One of my new year's resolutions is to write more. For a few hours on New Year's Eve, I tried to respond to all 31 writing prompts from #reverb10 but only managed to finish a dozen before it was time to prepare our midnight meal and countdown to 2011. I accepted defeat and made a silent promise to take part in #reverb11... and to blog once again.

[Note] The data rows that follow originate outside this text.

-- ==== Sys2Proof/Machine/Library.lean ====
section
/-! DEFINITION. The supplied library (R213, R328, R342): T14's and T15's code where a launch names none of its own.

DESIGN CHOICE (log 29): the manual gives what the library does and not its words. These words do it with the device's own
instructions. Two words depend on the machine: no instruction tests one mailbox without waiting for it, and none
gives the number of the core's resident context. -/

namespace Sys2Proof.Machine

open Sys2Proof

/-! ## The mover (R213)

g20 addresses seg7:0, g8 holds the request word, g11 the block's address, g12 the mailbox, g15 bit 0 of the request, and g14 the
address at which the report goes on after a fault, 0 outside the report. -/

/-- T14 starts: seg7:0 to g20, and the loop (R213). It installs its handler and waits until a mailbox is full. -/
def moverStart : List Instr :=
  [.addi 1 20 0 7, .shli 1 20 20 61, .addi 1 14 0 0, .addi 1 21 0 360, .csrw 0 0 21 4, .addi 1 9 0 16, .idle 0 0 9 0]

/-- Mailbox 0: the first word is `occupied`'s, the mailbox is served when it is full. -/
def moverScan0 : List Instr :=
  [.addi 1 10 0 0, .cmpiEq 1 1 10 0, .br 0 1 0 4, .mbget 0 8 0 0, .addi 1 12 0 0, .br 0 0 0 50]

/-- Mailbox 1: the first word is `occupied`'s, the mailbox is served when it is full. -/
def moverScan1 : List Instr :=
  [.addi 1 10 0 0, .cmpiEq 1 1 10 0, .br 0 1 0 4, .mbget 0 8 1 0, .addi 1 12 0 1, .br 0 0 0 44]

/-- Mailbox 2: the first word is `occupied`'s, the mailbox is served when it is full. -/
def moverScan2 : List Instr :=
  [.addi 1 10 0 0, .cmpiEq 1 1 10 0, .br 0 1 0 4, .mbget 0 8 2 0, .addi 1 12 0 2, .br 0 0 0 38]

/-- Mailbox 3: the first word is `occupied`'s, the mailbox is served when it is full. -/
def moverScan3 : List Instr :=
  [.addi 1 10 0 0, .cmpiEq 1 1 10 0, .br 0 1 0 4, .mbget 0 8 3 0, .addi 1 12 0 3, .br 0 0 0 32]

/-- Mailbox 4: the first word is `occupied`'s, the mailbox is served when it is full. -/
def moverScan4 : List Instr :=
  [.addi 1 10 0 0, .cmpiEq 1 1 10 0, .br 0 1 0 4, .mbget 0 8 4 0, .addi 1 12 0 4, .br 0 0 0 26]

/-- Mailbox 5: the first word is `occupied`'s, the mailbox is served when it is full. -/
def moverScan5 : List Instr :=
  [.addi 1 10 0 0, .cmpiEq 1 1 10 0, .br 0 1 0 4, .mbget 0 8 5 0, .addi 1 12 0 5, .br 0 0 0 20]

/-- Mailbox 6: the first word is `occupied`'s, the mailbox is served when it is full. -/
def moverScan6 : List Instr :=
  [.addi 1 10 0 0, .cmpiEq 1 1 10 0, .br 0 1 0 4, .mbget 0 8 6 0, .addi 1 12 0 6, .br 0 0 0 14]

/-- Mailbox 7: the first word is `occupied`'s, the mailbox is served when it is full. -/
def moverScan7 : List Instr :=
  [.addi 1 10 0 0, .cmpiEq 1 1 10 0, .br 0 1 0 4, .mbget 0 8 7 0, .addi 1 12 0 7, .br 0 0 0 8]

/-- After mb7 the loop begins again; after a request the next mailbox is looked at (step 4). -/
def moverLoop : List Instr :=
  [.br 0 0 0 (-53), .addi 1 14 0 0, .shli 1 13 12 4, .shli 1 19 12 3, .add 1 13 13 19, .addi 1 13 13 52, .jmpr 0 0 13 0]

/-- A request: bit 0 to g15, the block's address to g11; a block in another scratchpad of the holt window is copied to seg7:0. -/
def moverServe : List Instr :=
  [.andi 1 15 8 1, .sub 1 11 8 15, .shri 1 13 11 61, .cmpiEq 1 1 13 2, .br 0 1 1 18, .ld 0 13 11 3 0, .st 0 13 20 3 0,
   .ld 0 13 11 3 1, .st 0 13 20 3 1, .ld 0 13 11 3 2, .st 0 13 20 3 2, .ld 0 13 11 3 3, .st 0 13 20 3 3, .ld 0 13 11 3 4,
   .st 0 13 20 3 4, .ld 0 13 11 3 5, .st 0 13 20 3 5, .ld 0 13 11 3 6, .st 0 13 20 3 6, .ld 0 13 11 3 7, .st 0 13 20 3 7,
   .add 1 11 20 0]

/-- `CPY` for bit 0 = 0, `CPYC` for bit 0 = 1. -/
def moverIssue : List Instr :=
  [.cmpiEq 1 1 15 0, .br 0 1 1 3, .cpy 0 0 11 0, .br 0 0 0 (-31), .cpyc 0 0 11 0, .br 0 0 0 (-33)]

/-- The handler: an asynchronous trap only returns; a fault of a step of the report skips the step; a fault of a request's copy
by one of the nine causes is recorded and reported; any other is reflected. -/
def moverHandler : List Instr :=
  [.csrr 0 16 0 1, .shri 1 17 16 14, .andi 1 17 17 1, .cmpiEq 1 2 17 0, .br 0 2 1 11, .andi 1 16 16 255, .csrr 0 17 0 3,
   .cmpiEq 1 2 14 0, .br 0 2 1 8, .csrr 0 18 0 2, .cmpiEq 1 2 18 344, .br 0 2 0 7, .cmpiEq 1 2 18 352, .br 0 2 0 5,
   .csrw 0 0 0 4, .eret 0 0 0 0, .csrw 0 0 14 2, .eret 0 0 0 0]

/-- The causes of R213: COPY_MALFORMED, HANDLE_STATE, EGRESS_DENIED, SEG_LIMIT, SEG_RIGHTS, MISALIGN, PAGE_FAULT, XLATE_RIGHTS,
ATOMIC_PATH. -/
def moverCause : List Instr :=
  [.cmpiEq 1 2 16 33, .br 0 2 0 18, .cmpiEq 1 2 16 32, .br 0 2 0 16, .cmpiEq 1 2 16 35, .br 0 2 0 14, .cmpiEq 1 2 16 16,
   .br 0 2 0 12, .cmpiEq 1 2 16 17, .br 0 2 0 10, .cmpiEq 1 2 16 22, .br 0 2 0 8, .cmpiEq 1 2 16 19, .br 0 2 0 6,
   .cmpiEq 1 2 16 20, .br 0 2 0 4, .cmpiEq 1 2 16 21, .br 0 2 0 2, .br 0 0 0 (-22)]

/-- The record on the stack: the cause, EVAL, the request word and the mailbox at seg7:64 to 95; the report follows outside the
handler. -/
def moverRecord : List Instr :=
  [.st 0 16 20 3 8, .st 0 17 20 3 9, .st 0 8 20 3 10, .st 0 12 20 3 11, .addi 1 18 0 536, .csrw 0 0 18 2, .eret 0 0 0 0]

/-- Step 1: with CTRL.SV, bit 63 is ORed into SIGNAL's VALUE at the object's scope. -/
def moverSignal : List Instr :=
  [.addi 1 14 0 684, .ld 0 19 11 3 5, .andi 1 18 19 16, .cmpiEq 1 1 18 0, .br 0 1 0 33, .ld 0 13 11 3 7, .ld 0 18 13 3 1,
   .andi 1 18 18 7, .addi 1 10 0 1, .shli 1 10 10 63, .cmpiEq 1 1 18 0, .br 0 1 0 12, .cmpiEq 1 1 18 1, .br 0 1 0 12,
   .cmpiEq 1 1 18 2, .br 0 1 0 12, .cmpiEq 1 1 18 3, .br 0 1 0 12, .cmpiEq 1 1 18 4, .br 0 1 0 12, .cmpiEq 1 1 18 5,
   .br 0 1 0 12, .br 0 0 0 13]

/-- The seven forms of the `AMO`. -/
def moverOr : List Instr :=
  [.amoOr 0 10 13 3 2 0, .br 0 0 0 13, .amoOr 0 10 13 3 2 1, .br 0 0 0 11, .amoOr 0 10 13 3 2 2, .br 0 0 0 9,
   .amoOr 0 10 13 3 2 3, .br 0 0 0 7, .amoOr 0 10 13 3 2 4, .br 0 0 0 5, .amoOr 0 10 13 3 2 5, .br 0 0 0 3, .amoOr 0 10 13 3 2 6,
   .br 0 0 0 1]

/-- Step 2: with CTRL.FV, 0xFFFFFF00 + cause is released to FLAG at the block's scope. -/
def moverFlag : List Instr :=
  [.addi 1 14 0 836, .ld 0 19 11 3 5, .andi 1 18 19 8, .cmpiEq 1 1 18 0, .br 0 1 0 34, .ld 0 13 11 3 6, .shri 1 18 19 24,
   .andi 1 18 18 7, .addi 1 10 0 (-256), .ld 0 9 20 3 8, .add 1 10 10 9, .cmpiEq 1 1 18 0, .br 0 1 0 12, .cmpiEq 1 1 18 1,
   .br 0 1 0 12, .cmpiEq 1 1 18 3, .br 0 1 0 14, .cmpiEq 1 1 18 4, .br 0 1 0 14, .cmpiEq 1 1 18 5, .br 0 1 0 14,
   .cmpiEq 1 1 18 6, .br 0 1 0 14, .br 0 0 0 5]

/-- The seven forms of the release. -/
def moverRelease : List Instr :=
  [.sto 0 10 13 2 2 0 0, .br 0 0 0 13, .sto 0 10 13 2 2 1 0, .br 0 0 0 11, .sto 0 10 13 2 2 2 0, .br 0 0 0 9,
   .sto 0 10 13 2 2 3 0, .br 0 0 0 7, .sto 0 10 13 2 2 4 0, .br 0 0 0 5, .sto 0 10 13 2 2 5 0, .br 0 0 0 3, .sto 0 10 13 2 2 6 0,
   .br 0 0 0 1]

/-- Steps 3 and 4: the unmarked message of type 0x7F to the own virtual core, and back to the loop. -/
def moverMessage : List Instr :=
  [.addi 1 14 0 224, .csrr 0 10 0 9, .shli 1 10 10 51, .shri 1 10 10 51, .addi 1 18 0 127, .shli 1 18 18 16, .or 1 10 10 18,
   .ld 0 18 20 3 10, .st 0 18 20 3 0, .ld 0 18 20 3 8, .shli 1 19 12 8, .or 1 18 18 19, .st 0 18 20 3 1, .ld 0 18 20 3 9,
   .st 0 18 20 3 2, .st 0 0 20 3 3, .st 0 0 20 3 4, .st 0 0 20 3 5, .st 0 0 20 3 6, .st 0 0 20 3 7, .msend 0 0 20 10,
   .br 0 0 0 (-174)]

/-- The mover's words. -/
def moverCode : List Instr :=
  moverStart ++ moverScan0 ++ moverScan1 ++ moverScan2 ++ moverScan3 ++ moverScan4 ++ moverScan5 ++ moverScan6 ++ moverScan7
    ++ moverLoop ++ moverServe ++ moverIssue ++ moverHandler ++ moverCause ++ moverRecord ++ moverSignal ++ moverOr
    ++ moverFlag ++ moverRelease ++ moverMessage

/-! ## The walker (R322, R328)

g20 addresses seg7:0 and g21 seg5:0, g8 holds the MISSID and g10 the CVA; g11 addresses the entry of the range table and g12 counts
down from 64. -/

/-- T15 takes a miss record to seg7:0: its name to g8, its THREAD to g9, its CVA to g10, and starts no entry. -/
def walkerNext : List Instr :=
  [.addi 1 20 0 7, .shli 1 20 20 61, .addi 1 21 0 5, .shli 1 21 21 61, .mrecv 0 0 20 0, .ld 0 9 20 3 0, .shli 1 8 9 48,
   .shri 1 8 8 48, .shri 1 9 9 16, .andi 1 9 9 255, .ld 0 10 20 3 1, .addi 1 13 0 0, .cmpiEq 1 1 9 13, .br 0 1 1 2]

/-- The root: of the own context, or of the resident one for a record of T13 (R322), whose number the first word holds. The
second is `CTXSTAT` g11, g13, g12. -/
def walkerRoot : List Instr :=
  [.addi 1 13 0 0, .addi 1 12 0 4, .addi 1 0 0 0, .add 1 11 11 21, .addi 1 12 0 64]

/-- The range table: up to 64 entries, ending at LEN 0. -/
def walkerRange : List Instr :=
  [.ld 0 16 11 3 2, .cmpiEq 1 1 16 0, .br 0 1 0 26, .ld 0 14 11 3 0, .sub 1 15 10 14, .cmpLtn 1 0 1 15 16, .cmpLtn 1 0 2 10 14,
   .br 0 1 1 2, .br 0 2 1 6, .addi 1 11 11 32, .addi 1 12 12 (-1), .cmpiEq 1 1 12 0, .br 0 1 1 (-12), .br 0 0 0 15]

/-- A direct range is installed as it stands. -/
def walkerDirect : List Instr :=
  [.ld 0 17 11 3 3, .shri 1 18 17 15, .andi 1 18 18 1, .cmpiEq 1 1 18 0, .ld 0 16 11 3 1, .br 0 1 1 14, .ld 0 18 11 3 2,
   .st 0 14 20 3 8, .st 0 16 20 3 9, .st 0 18 20 3 10, .st 0 17 20 3 11]

/-- The answers: install the record at seg7:64, or PAGE_FAULT. -/
def walkerDone : List Instr :=
  [.addi 1 12 20 64, .wkdone 0 0 8 12, .br 0 0 0 (-42), .addi 1 12 0 19, .shli 1 12 12 16, .add 1 8 8 12, .wkdone 0 0 8 0,
   .br 0 0 0 (-47)]

/-- A paged range: the offset in g15, the table in g16, the shift in g12. -/
def walkerLevel : List Instr :=
  [.addi 1 12 0 39, .shr 1 17 15 12, .andi 1 17 17 511, .shli 1 17 17 3, .add 1 17 17 16, .add 1 17 17 21, .ld 0 17 17 3 0,
   .andi 1 18 17 1, .cmpiEq 1 1 18 0, .br 0 1 0 (-14), .andi 1 18 17 2, .cmpiEq 1 1 18 0, .br 0 1 1 8, .cmpiEq 1 1 12 12,
   .br 0 1 0 (-19), .shli 1 16 17 7, .shri 1 16 16 19, .shli 1 16 16 12, .addi 1 12 12 (-9), .br 0 0 0 (-18)]

/-- A leaf at the second to fourth level; CONTIG at the fourth widens it to 64 KiB. -/
def walkerLeaf : List Instr :=
  [.cmpiEq 1 1 12 39, .br 0 1 0 (-26), .cmpiEq 1 1 12 12, .br 0 1 1 5, .shri 1 18 17 11, .andi 1 18 18 1, .shli 1 18 18 2,
   .add 1 12 12 18, .shli 1 16 17 12, .shri 1 16 16 24, .shli 1 16 16 12, .shr 1 16 16 12, .shl 1 16 16 12, .shr 1 15 15 12,
   .shl 1 15 15 12, .add 1 14 14 15]

/-- Its record: VA, PA, LEN, and RIGHTS, ATOM and CACHE at their places in ATTR. -/
def walkerPage : List Instr :=
  [.addi 1 18 0 1, .shl 1 18 18 12, .st 0 14 20 3 8, .st 0 16 20 3 9, .st 0 18 20 3 10, .shri 1 18 17 2, .andi 1 18 18 127,
   .shri 1 17 17 9, .andi 1 17 17 3, .shli 1 17 17 8, .or 1 18 18 17, .st 0 18 20 3 11, .br 0 0 0 (-56)]

/-- The walker's words, which follow the mover's. -/
def walkerCode : List Instr :=
  walkerNext ++ walkerRoot ++ walkerRange ++ walkerDirect ++ walkerDone ++ walkerLevel ++ walkerLeaf ++ walkerPage

/-- The word of the mover that says whether mailbox n is full. -/
def occupied (c : VCore) (n : Nat) : Instr := .addi 1 10 0 (if (c.mb.toList.getD n none).isSome then 1 else 0)

/-- The word of the walker that gives the number of the core's resident context. -/
def residentNumber (s : State) (c : VCore) : Instr :=
  .addi 1 13 0 (BitVec.ofNat 12 (match c.resLaunch.bind s.launches.find? with | some l => l.ctx | none => 0))

/-- `CTXSTAT` g11, g13, g12 (R340). -/
def readRoot : BitVec 32 := 108#7 ++ 1#3 ++ 11#5 ++ 13#5 ++ 12#5 ++ 3#7

/-- The n-th word of the supplied library, as a core's services fetch it; 0 beyond its end. -/
def libraryWord (s : State) (core n : Nat) : BitVec 32 :=
  let c := s.core core
  let word (i : Instr) : BitVec 32 := (encode i).getD 0
  match [7, 13, 19, 25, 31, 37, 43, 49].idxOf? n with
  | some i => word (occupied c i)
  | none =>
    if n = 245 then word (residentNumber s c)
    else if n = 247 then readRoot
    else match (moverCode ++ walkerCode)[n]? with
      | some i => word i
      | none => 0

end Sys2Proof.Machine
end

I think I spent too much time on the first prompt which read: Encapsulate the year 2010 in one word. Explain why you’re choosing that word. Now, imagine it’s one year from today, what would you like the word to be that captures 2011 for you? (Author: Gwen Bell)

This was my answer:

My favorite line at Mass is “I may not be worthy to receive You, but only say The Word and I shall be healed.” I also wanted a word like Elizabeth Gilbert’s Attraversiamo so I started my one-word-per-year three years ago—and so I love that this is the first prompt. 2008 was Hawak, to hold; as in to hold my hand, a request I would often ask my dad as a toddler about to cross the street; it speaks of trust and faith in my God who will take care of me. 2009 was Bulaga, or Surprise; and there were plenty of pleasant surprises in 2009 (how I wish I had participated in #reverb09!). 2010’s word was Halika, an invitation to come over, to connect, to reconnect, to get closer to those who matter—and the year was blessed with lots of perfect moments with family, close friends and strangers-turned-friends. I am still choosing my word for 2011.

I was choosing between Yes and Thanks, but neither had the same oomph as my other words. Then it came to me so clearly: since I was looking for a 365-day project, why not blog about one encapsulating word each day for an entire year?